Brothers Josh and Nick, “makers” instead of president or CEO at of Birmingham Pens in Pittsburgh, which makes fine pens and custom blended inks, say, “Many of our customers believe a fountain pen connects an author to a reader at a deeper level than pixels on a screen.”
“We had a long conversation a few years ago regarding the trajectory of our work,” Josh says. “We concluded that ultimately we want to build a business that could last our lifetime (we’re both in our 30s), and to do that we’d need to build relationships that would last a lifetime.
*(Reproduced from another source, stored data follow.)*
-- ==== Sys2Proof/Laws/State.lean ====
section
/-! SUPPORT. One lemma per field per update of the state, true by rfl, so that no later proof unfolds a record update; then
what the register accessors read after each update. -/

namespace Sys2Proof.Machine

variable (s : State)

/-! ## setV -/

@[simp] theorem State.setV_v (r : RegIdx) (b : Byte) : (s.setV r b).v = s.v.set r b := rfl
@[simp] theorem State.setV_i (r : RegIdx) (b : Byte) : (s.setV r b).i = s.i := rfl
@[simp] theorem State.setV_pc (r : RegIdx) (b : Byte) : (s.setV r b).pc = s.pc := rfl
@[simp] theorem State.setV_sp (r : RegIdx) (b : Byte) : (s.setV r b).sp = s.sp := rfl
@[simp] theorem State.setV_stack (r : RegIdx) (b : Byte) : (s.setV r b).stack = s.stack := rfl
@[simp] theorem State.setV_dt (r : RegIdx) (b : Byte) : (s.setV r b).dt = s.dt := rfl
@[simp] theorem State.setV_st (r : RegIdx) (b : Byte) : (s.setV r b).st = s.st := rfl
@[simp] theorem State.setV_disp (r : RegIdx) (b : Byte) : (s.setV r b).disp = s.disp := rfl
@[simp] theorem State.setV_dirty (r : RegIdx) (b : Byte) : (s.setV r b).dirty = s.dirty := rfl
@[simp] theorem State.setV_key (r : RegIdx) (b : Byte) : (s.setV r b).key = s.key := rfl
@[simp] theorem State.setV_mem (r : RegIdx) (b : Byte) : (s.setV r b).mem = s.mem := rfl
@[simp] theorem State.setV_fault (r : RegIdx) (b : Byte) : (s.setV r b).fault = s.fault := rfl
@[simp] theorem State.setV_randPort (r : RegIdx) (b : Byte) : (s.setV r b).randPort = s.randPort := rfl
@[simp] theorem State.setV_randDraws (r : RegIdx) (b : Byte) : (s.setV r b).randDraws = s.randDraws := rfl

/-! ## setVF -/

@[simp] theorem State.setVF_v (b : Byte) : (s.setVF b).v = s.v.set RegIdx.vf b := rfl
@[simp] theorem State.setVF_i (b : Byte) : (s.setVF b).i = s.i := rfl
@[simp] theorem State.setVF_pc (b : Byte) : (s.setVF b).pc = s.pc := rfl
@[simp] theorem State.setVF_sp (b : Byte) : (s.setVF b).sp = s.sp := rfl
@[simp] theorem State.setVF_stack (b : Byte) : (s.setVF b).stack = s.stack := rfl
@[simp] theorem State.setVF_dt (b : Byte) : (s.setVF b).dt = s.dt := rfl
@[simp] theorem State.setVF_st (b : Byte) : (s.setVF b).st = s.st := rfl
@[simp] theorem State.setVF_disp (b : Byte) : (s.setVF b).disp = s.disp := rfl
@[simp] theorem State.setVF_dirty (b : Byte) : (s.setVF b).dirty = s.dirty := rfl
@[simp] theorem State.setVF_key (b : Byte) : (s.setVF b).key = s.key := rfl
@[simp] theorem State.setVF_mem (b : Byte) : (s.setVF b).mem = s.mem := rfl
@[simp] theorem State.setVF_fault (b : Byte) : (s.setVF b).fault = s.fault := rfl
@[simp] theorem State.setVF_randPort (b : Byte) : (s.setVF b).randPort = s.randPort := rfl
@[simp] theorem State.setVF_randDraws (b : Byte) : (s.setVF b).randDraws = s.randDraws := rfl

/-! ## setI -/

@[simp] theorem State.setI_v (a : Word) : (s.setI a).v = s.v := rfl
@[simp] theorem State.setI_i (a : Word) : (s.setI a).i = a := rfl
@[simp] theorem State.setI_pc (a : Word) : (s.setI a).pc = s.pc := rfl
@[simp] theorem State.setI_sp (a : Word) : (s.setI a).sp = s.sp := rfl
@[simp] theorem State.setI_stack (a : Word) : (s.setI a).stack = s.stack := rfl
@[simp] theorem State.setI_dt (a : Word) : (s.setI a).dt = s.dt := rfl
@[simp] theorem State.setI_st (a : Word) : (s.setI a).st = s.st := rfl
@[simp] theorem State.setI_disp (a : Word) : (s.setI a).disp = s.disp := rfl
@[simp] theorem State.setI_dirty (a : Word) : (s.setI a).dirty = s.dirty := rfl
@[simp] theorem State.setI_key (a : Word) : (s.setI a).key = s.key := rfl
@[simp] theorem State.setI_mem (a : Word) : (s.setI a).mem = s.mem := rfl
@[simp] theorem State.setI_fault (a : Word) : (s.setI a).fault = s.fault := rfl
@[simp] theorem State.setI_randPort (a : Word) : (s.setI a).randPort = s.randPort := rfl
@[simp] theorem State.setI_randDraws (a : Word) : (s.setI a).randDraws = s.randDraws := rfl

/-! ## setPc -/

@[simp] theorem State.setPc_v (a : Word) : (s.setPc a).v = s.v := rfl
@[simp] theorem State.setPc_i (a : Word) : (s.setPc a).i = s.i := rfl
@[simp] theorem State.setPc_pc (a : Word) : (s.setPc a).pc = a := rfl
@[simp] theorem State.setPc_sp (a : Word) : (s.setPc a).sp = s.sp := rfl
@[simp] theorem State.setPc_stack (a : Word) : (s.setPc a).stack = s.stack := rfl
@[simp] theorem State.setPc_dt (a : Word) : (s.setPc a).dt = s.dt := rfl
@[simp] theorem State.setPc_st (a : Word) : (s.setPc a).st = s.st := rfl
@[simp] theorem State.setPc_disp (a : Word) : (s.setPc a).disp = s.disp := rfl
@[simp] theorem State.setPc_dirty (a : Word) : (s.setPc a).dirty = s.dirty := rfl
@[simp] theorem State.setPc_key (a : Word) : (s.setPc a).key = s.key := rfl
@[simp] theorem State.setPc_mem (a : Word) : (s.setPc a).mem = s.mem := rfl
@[simp] theorem State.setPc_fault (a : Word) : (s.setPc a).fault = s.fault := rfl
@[simp] theorem State.setPc_randPort (a : Word) : (s.setPc a).randPort = s.randPort := rfl
@[simp] theorem State.setPc_randDraws (a : Word) : (s.setPc a).randDraws = s.randDraws := rfl

/-! ## setDt -/

@[simp] theorem State.setDt_v (b : Byte) : (s.setDt b).v = s.v := rfl
@[simp] theorem State.setDt_i (b : Byte) : (s.setDt b).i = s.i := rfl
@[simp] theorem State.setDt_pc (b : Byte) : (s.setDt b).pc = s.pc := rfl
@[simp] theorem State.setDt_sp (b : Byte) : (s.setDt b).sp = s.sp := rfl
@[simp] theorem State.setDt_stack (b : Byte) : (s.setDt b).stack = s.stack := rfl
@[simp] theorem State.setDt_dt (b : Byte) : (s.setDt b).dt = b := rfl
@[simp] theorem State.setDt_st (b : Byte) : (s.setDt b).st = s.st := rfl
@[simp] theorem State.setDt_disp (b : Byte) : (s.setDt b).disp = s.disp := rfl
@[simp] theorem State.setDt_dirty (b : Byte) : (s.setDt b).dirty = s.dirty := rfl
@[simp] theorem State.setDt_key (b : Byte) : (s.setDt b).key = s.key := rfl
@[simp] theorem State.setDt_mem (b : Byte) : (s.setDt b).mem = s.mem := rfl
@[simp] theorem State.setDt_fault (b : Byte) : (s.setDt b).fault = s.fault := rfl
@[simp] theorem State.setDt_randPort (b : Byte) : (s.setDt b).randPort = s.randPort := rfl
@[simp] theorem State.setDt_randDraws (b : Byte) : (s.setDt b).randDraws = s.randDraws := rfl

/-! ## setSt -/

@[simp] theorem State.setSt_v (b : Byte) : (s.setSt b).v = s.v := rfl
@[simp] theorem State.setSt_i (b : Byte) : (s.setSt b).i = s.i := rfl
@[simp] theorem State.setSt_pc (b : Byte) : (s.setSt b).pc = s.pc := rfl
@[simp] theorem State.setSt_sp (b : Byte) : (s.setSt b).sp = s.sp := rfl
@[simp] theorem State.setSt_stack (b : Byte) : (s.setSt b).stack = s.stack := rfl
@[simp] theorem State.setSt_dt (b : Byte) : (s.setSt b).dt = s.dt := rfl
@[simp] theorem State.setSt_st (b : Byte) : (s.setSt b).st = b := rfl
@[simp] theorem State.setSt_disp (b : Byte) : (s.setSt b).disp = s.disp := rfl
@[simp] theorem State.setSt_dirty (b : Byte) : (s.setSt b).dirty = s.dirty := rfl
@[simp] theorem State.setSt_key (b : Byte) : (s.setSt b).key = s.key := rfl
@[simp] theorem State.setSt_mem (b : Byte) : (s.setSt b).mem = s.mem := rfl
@[simp] theorem State.setSt_fault (b : Byte) : (s.setSt b).fault = s.fault := rfl
@[simp] theorem State.setSt_randPort (b : Byte) : (s.setSt b).randPort = s.randPort := rfl
@[simp] theorem State.setSt_randDraws (b : Byte) : (s.setSt b).randDraws = s.randDraws := rfl

/-! ## setMem -/

@[simp] theorem State.setMem_v (m : Memory) : (s.setMem m).v = s.v := rfl
@[simp] theorem State.setMem_i (m : Memory) : (s.setMem m).i = s.i := rfl
@[simp] theorem State.setMem_pc (m : Memory) : (s.setMem m).pc = s.pc := rfl
@[simp] theorem State.setMem_sp (m : Memory) : (s.setMem m).sp = s.sp := rfl
@[simp] theorem State.setMem_stack (m : Memory) : (s.setMem m).stack = s.stack := rfl
@[simp] theorem State.setMem_dt (m : Memory) : (s.setMem m).dt = s.dt := rfl
@[simp] theorem State.setMem_st (m : Memory) : (s.setMem m).st = s.st := rfl
@[simp] theorem State.setMem_disp (m : Memory) : (s.setMem m).disp = s.disp := rfl
@[simp] theorem State.setMem_dirty (m : Memory) : (s.setMem m).dirty = s.dirty := rfl
@[simp] theorem State.setMem_key (m : Memory) : (s.setMem m).key = s.key := rfl
@[simp] theorem State.setMem_mem (m : Memory) : (s.setMem m).mem = m := rfl
@[simp] theorem State.setMem_fault (m : Memory) : (s.setMem m).fault = s.fault := rfl
@[simp] theorem State.setMem_randPort (m : Memory) : (s.setMem m).randPort = s.randPort := rfl
@[simp] theorem State.setMem_randDraws (m : Memory) : (s.setMem m).randDraws = s.randDraws := rfl

/-! ## setDisp -/

@[simp] theorem State.setDisp_v (d : Display) : (s.setDisp d).v = s.v := rfl
@[simp] theorem State.setDisp_i (d : Display) : (s.setDisp d).i = s.i := rfl
@[simp] theorem State.setDisp_pc (d : Display) : (s.setDisp d).pc = s.pc := rfl
@[simp] theorem State.setDisp_sp (d : Display) : (s.setDisp d).sp = s.sp := rfl
@[simp] theorem State.setDisp_stack (d : Display) : (s.setDisp d).stack = s.stack := rfl
@[simp] theorem State.setDisp_dt (d : Display) : (s.setDisp d).dt = s.dt := rfl
@[simp] theorem State.setDisp_st (d : Display) : (s.setDisp d).st = s.st := rfl
@[simp] theorem State.setDisp_disp (d : Display) : (s.setDisp d).disp = d := rfl
@[simp] theorem State.setDisp_dirty (d : Display) : (s.setDisp d).dirty = true := rfl
@[simp] theorem State.setDisp_key (d : Display) : (s.setDisp d).key = s.key := rfl
@[simp] theorem State.setDisp_mem (d : Display) : (s.setDisp d).mem = s.mem := rfl
@[simp] theorem State.setDisp_fault (d : Display) : (s.setDisp d).fault = s.fault := rfl
@[simp] theorem State.setDisp_randPort (d : Display) : (s.setDisp d).randPort = s.randPort := rfl
@[simp] theorem State.setDisp_randDraws (d : Display) : (s.setDisp d).randDraws = s.randDraws := rfl

/-! ## advance -/

@[simp] theorem State.advance_v : (s.advance).v = s.v := rfl
@[simp] theorem State.advance_i : (s.advance).i = s.i := rfl
@[simp] theorem State.advance_pc : (s.advance).pc = s.pc + 2 := rfl
@[simp] theorem State.advance_sp : (s.advance).sp = s.sp := rfl
@[simp] theorem State.advance_stack : (s.advance).stack = s.stack := rfl
@[simp] theorem State.advance_dt : (s.advance).dt = s.dt := rfl
@[simp] theorem State.advance_st : (s.advance).st = s.st := rfl
@[simp] theorem State.advance_disp : (s.advance).disp = s.disp := rfl
@[simp] theorem State.advance_dirty : (s.advance).dirty = s.dirty := rfl
@[simp] theorem State.advance_key : (s.advance).key = s.key := rfl
@[simp] theorem State.advance_mem : (s.advance).mem = s.mem := rfl
@[simp] theorem State.advance_fault : (s.advance).fault = s.fault := rfl
@[simp] theorem State.advance_randPort : (s.advance).randPort = s.randPort := rfl
@[simp] theorem State.advance_randDraws : (s.advance).randDraws = s.randDraws := rfl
To build relationships that would last a lifetime, we needed to build products to do the same.”
“What’s really been fun about this,” Danz continues, “is in the beginning, it was mostly old guys who would come in and obsess about fountain pens. But over the last 10 years, young people have gotten into pens. They do a lot more writing than we probably ever did. Not letter writing, but they're incredible journal keepers. Most of our customers for good pens now are younger people.”
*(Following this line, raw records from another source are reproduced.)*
-- ==== Sys2Proof/Tests/Slice0.lean ====
section
/-! SUPPORT. The model's own tests. Expected values are the spec's worked examples and vectors (spec/95_test_vectors.md, whose
row ids stand before each test) or hand calculations from its rules; words are written out from the formats of
spec/30_encoding.md R74. The last part gives, for each statement with hypotheses, states and operands that meet them. -/

namespace Sys2Proof.Tests

open Sys2Proof Sys2Proof.Machine

/-- The next state of an outcome, if it is one. -/
def nextOf {σ φ ρ : Type} : Host.Outcome σ φ ρ → Option σ
  | .next s => some s
  | .fault _ => none
  | .refused _ => none

/-- The reset state with `f` applied and word w where the next step fetches. -/
def ready (w : Nat) (f : State → State) : State := (f State.reset).withFetchWord 16 w

/-- One step of `ready`. -/
def run (w : Nat) (f : State → State) : Option State := nextOf (step (ready w f))

/-- The state with one pixel flipped. -/
def State.withPixel (s : State) (c r : Nat) : State := { s with disp := s.disp.flip c r }

/-- The state with bytes in memory from `base` up. -/
def State.withBytes (s : State) (base : Nat) (bytes : List Byte) : State :=
  s.setMem (Memory.writeAll s.mem base bytes)

/-- The state with SP at k and every stack entry at a. -/
def State.withStack (s : State) (k : Fin 17) (a : Word) : State := { s with sp := k, stack := Vector.replicate 16 a }

/-- A halted state. -/
def halted : State := haltedWith State.reset .outOfBoundsAccess 0 0x1000

/-! ## Well-formedness: the one check, and what it refuses -/

theorem test_wf_refuses_sys_of_cls : (Instr.sys 0x0E0).wf = false := by decide
theorem test_wf_refuses_sys_of_ret : (Instr.sys 0x0EE).wf = false := by decide
theorem test_wf_admits_sys_beside_them : (Instr.sys 0x0E1).wf = true ∧ (Instr.sys 0x0EF).wf = true := by decide

/-! ## Decoding: a word of every instruction, bit by bit from R74 -/

theorem test_decode_family0 :
    decodeTableWord 16 0b0000000011100000 = some (.cls) ∧
    decodeTableWord 16 0b0000000011101110 = some (.ret) ∧
    decodeTableWord 16 0b0000000100100011 = some (.sys 0x123) ∧
    decodeTableWord 16 0b0000000000000000 = some (.sys 0) ∧
    decodeTableWord 16 0b0000000011100001 = some (.sys 0x0E1) := by decide
theorem test_decode_jumps :
    decodeTableWord 16 0b0001001000110100 = some (.jp 0x234) ∧
    decodeTableWord 16 0b0010001100000000 = some (.call 0x300) ∧
    decodeTableWord 16 0b1011111111111111 = some (.jpV0 0xFFF) := by decide
theorem test_decode_skips :
    decodeTableWord 16 0b0011001101000010 = some (.seImm 3 0x42) ∧
    decodeTableWord 16 0b0100001101000010 = some (.sneImm 3 0x42) ∧
    decodeTableWord 16 0b0101000100100000 = some (.seReg 1 2) ∧
    decodeTableWord 16 0b1001000100100000 = some (.sneReg 1 2) := by decide
theorem test_decode_literals :
    decodeTableWord 16 0b0110101001111111 = some (.ldImm 10 0x7F) ∧
    decodeTableWord 16 0b0111001000100000 = some (.addImm 2 0x20) ∧
    decodeTableWord 16 0b1100001100001111 = some (.rnd 3 0x0F) := by decide
theorem test_decode_alu :
    decodeTableWord 16 0b1000000101010000 = some (.ldReg 1 5) ∧
    decodeTableWord 16 0b1000000100100001 = some (.orReg 1 2) ∧
    decodeTableWord 16 0b1000000100100010 = some (.andReg 1 2) ∧
    decodeTableWord 16 0b1000000100100011 = some (.xorReg 1 2) ∧
    decodeTableWord 16 0b1000000100100100 = some (.addReg 1 2) ∧
    decodeTableWord 16 0b1000000100100101 = some (.sub 1 2) ∧
    decodeTableWord 16 0b1000001111110110 = some (.shr 3 15) ∧
    decodeTableWord 16 0b1000000100100111 = some (.subn 1 2) ∧
    decodeTableWord 16 0b1000001100001110 = some (.shl 3 0) := by decide
theorem test_decode_index_and_draw :
    decodeTableWord 16 0b1010001011110000 = some (.ldI 0x2F0) ∧
    decodeTableWord 16 0b1101000100100011 = some (.drw 1 2 3) := by decide
theorem test_decode_keys :
    decodeTableWord 16 0b1110000110011110 = some (.skp 1) ∧
    decodeTableWord 16 0b1110000110100001 = some (.sknp 1) ∧
    decodeTableWord 16 0b1111000000001010 = some (.ldVxK 0) := by decide
theorem test_decode_timers :
    decodeTableWord 16 0b1111001100000111 = some (.ldVxDt 3) ∧
    decodeTableWord 16 0b1111001100010101 = some (.ldDtVx 3) ∧
    decodeTableWord 16 0b1111010000011000 = some (.ldStVx 4) := by decide
theorem test_decode_memory :
    decodeTableWord 16 0b1111001000011110 = some (.addI 2) ∧
    decodeTableWord 16 0b1111101000101001 = some (.ldF 10) ∧
    decodeTableWord 16 0b1111000000110011 = some (.ldB 0) ∧
    decodeTableWord 16 0b1111001001010101 = some (.ldMemVx 2) ∧
    decodeTableWord 16 0b1111001001100101 = some (.ldVxMem 2) := by decide

/-- R77: one word at each edge of each illegal range. -/
theorem test_illegal_words_are_rejected :
    [0x5001, 0x512F, 0x9001, 0x912F, 0x8008, 0x800D, 0x800F, 0xE09D, 0xE0A2, 0xF000, 0xF0FF].all
      (fun w => decodeTableWord 16 w = none && isIllegalWord (BitVec.ofNat 16 w)) = true := by decide

theorem test_bytes_are_big_endian : decodeBytes [0x12, 0x34, 0x56] = .ok (.jp 0x234, [0x56]) := by decide
theorem test_one_byte_is_truncated : decodeBytes [0x12] = .error .truncated := by decide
“Fifteen years ago, we were all worried that the digital age would kill books,” he says. “It hasn’t. For the young people who grew up typing on a screen, the pen is kind of cool.”
The most expensive pen in Zandbroz is a retractable fountain pen from Lamy at $399. Most are less. The store has the Carene, a flagship pen from Waterman, as well as pens from Parker, Pilot, and Retro 51, which has pens honoring Fredrick Douglas, the Smithsonian Institution, Abraham Lincoln, Native Americans and others. Danz shows me a Retro 51 with bright, colorful stripes, and I learn it’s the Tornado model, decorated with the art of Gene Davis, who is part of the Smithsonian’s American art permanent collection.
At Zandbroz, the Fisher Space Pen is a favorite because, due to a pressurized cartridge, it can write upside-down, underwater or in outer space. At Birmingham, the new model is a sleek black fountain pen called The Raven.
“It really is an art,” Danz says. “People want fine nibs or calligraphy nibs or what have you, and we can change those out for some pens. Sometimes, people come in and just want to hang out and talk pens.”
Talking pens is like talking cars, or speakers, or hiking boots. We talk about an object, when in truth we’re talking about ourselves.
I tell him a popular accessory for the iPad is a screen protector called Paperlike. For people using a stylus, it creates the friction and feel of using an ink pen on paper. The developers call it an improvement.